-- ==== Sys2Proof/Machine/Bwt.lean ====
section
/-! DEFINITION. The Block Transform (42_bwt.md): the functions of R170 and R171 and the commands BWT_FWD (R172)
and BWT_INV (R173). -/

namespace Sys2Proof.Machine

/-- `bwt_fwd(B, S)` (R170): each `L[i] = B[(S[i] - 1 + n) mod n]`, and the least `j` with `S[j] = 0`. -/
def bwtForward (b : List Byte) (order : List Nat) : List Byte × Nat :=
  (order.map fun x => b.getD ((x + b.length - 1) % b.length) 0, order.idxOf 0)

/-- How many bytes of `l` are less than `c`: `C[c]` of R171. -/
def bytesBelow (l : List Byte) (c : Byte) : Nat := l.countP fun x => x.toNat < c.toNat

/-- `LF[i] = C[L[i]] + occ[L[i]]`, where `occ` counts the equal bytes before `i` (R171). -/
def lastToFirst (l : List Byte) (i : Nat) : Nat :=
  bytesBelow l (l.getD i 0) + (l.take i).count (l.getD i 0)

/-- The rank table `LF[0..n-1]` (R171). -/
def rankTable (l : List Byte) : List Nat := (positionsFrom 0 l.length).map (lastToFirst l)

/-- The backward walk of R171: `k` bytes still to place in front of those already placed. -/
def walkBack (l : List Byte) (table : List Nat) : Nat → Nat → List Byte → List Byte
  | 0, _, placed => placed
  | k + 1, p, placed => walkBack l table k (table.getD p 0) (l.getD p 0 :: placed)

/-- `bwt_inv(L, primary)` (R171). -/
def bwtInverse (l : List Byte) (primary : Nat) : List Byte :=
  walkBack l (rankTable l) l.length primary []

/-- The suffix order BWT_FWD uses (R172): computed inside, or read from the array at AUX_ADDR and accepted when
every entry is a position and some entry is 0. -/
def bwtOrder (internal : Bool) (aux : Word) (b : List Byte) (s : State) : Except Err (List Nat) :=
  if internal then .ok (suffixOrder b)
  else
    let order := s.array aux.toNat b.length
    if order.any (fun x => b.length ≤ x) then .error .invalidInput
    else if order.contains 0 then .ok order else .error .invalidInput

/-- The checks of BWT_FWD before it reads or writes memory (R172; 40_sequencer.md R139). -/
def bwtFwdChecks (internal : Bool) (src dst : Span) (aux : Word) (s : State) : Except Err Unit := do
  let n := src.len.toNat
  needLen n 1 s.maxBlock
  needRegion s.size src.region 1
  if internal then .ok () else needRegion s.size (arrayRegion aux n) 4
  needRegion s.size dst.region 1
  noOverlap dst.region src.region
  if internal then .ok () else noOverlap dst.region (arrayRegion aux n)
  needCap dst.len.toNat n

/-- What BWT_FWD computes, with its checks in the order of R172. -/
def bwtFwdResult (internal : Bool) (src dst : Span) (aux : Word) (s : State) : Except Err Done := do
  bwtFwdChecks internal src dst aux s
  let b := s.source src
  let order ← bwtOrder internal aux b s
  let r := bwtForward b order
  return { out := r.1, r1 := BitVec.ofNat 32 r.2 }

/-- BWT_FWD (R172). -/
def execBwtFwd (internal : Bool) (src dst : Span) (aux : Word) (s : State) :
    Host.Outcome State Fault Refusal :=
  conclude 0x18 dst.region (bwtFwdResult internal src dst aux s) s

/-- The checks of BWT_INV before it reads or writes memory (R173; 40_sequencer.md R139). -/
def bwtInvChecks (src dst : Span) (primary : Word) (s : State) : Except Err Unit := do
  let n := src.len.toNat
  needLen n 1 s.maxBlock
  needLen primary.toNat 0 (n - 1)
  needRegion s.size src.region 1
  needRegion s.size dst.region 1
  noOverlap dst.region src.region
  needCap dst.len.toNat n

/-- What BWT_INV computes (R173). -/
def bwtInvResult (src dst : Span) (primary : Word) (s : State) : Except Err Done := do
  bwtInvChecks src dst primary s
  return { out := bwtInverse (s.source src) primary.toNat, r1 := 0 }

/-- BWT_INV (R173). -/
def execBwtInv (src dst : Span) (primary : Word) (s : State) : Host.Outcome State Fault Refusal :=
  conclude 0x19 dst.region (bwtInvResult src dst primary s) s

end Sys2Proof.Machine
end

=====

_EXERCISE BRIEF_
Reproduce exactly every line that sits between the start of the entries and the line bearing "and the least", counting both of those lines.

_SOLUTION_
-- ==== Sys2Proof/Machine/Bwt.lean ====
section
/-! DEFINITION. The Block Transform (42_bwt.md): the functions of R170 and R171 and the commands BWT_FWD (R172)
and BWT_INV (R173). -/

namespace Sys2Proof.Machine

/-- `bwt_fwd(B, S)` (R170): each `L[i] = B[(S[i] - 1 + n) mod n]`, and the least `j` with `S[j] = 0`. -/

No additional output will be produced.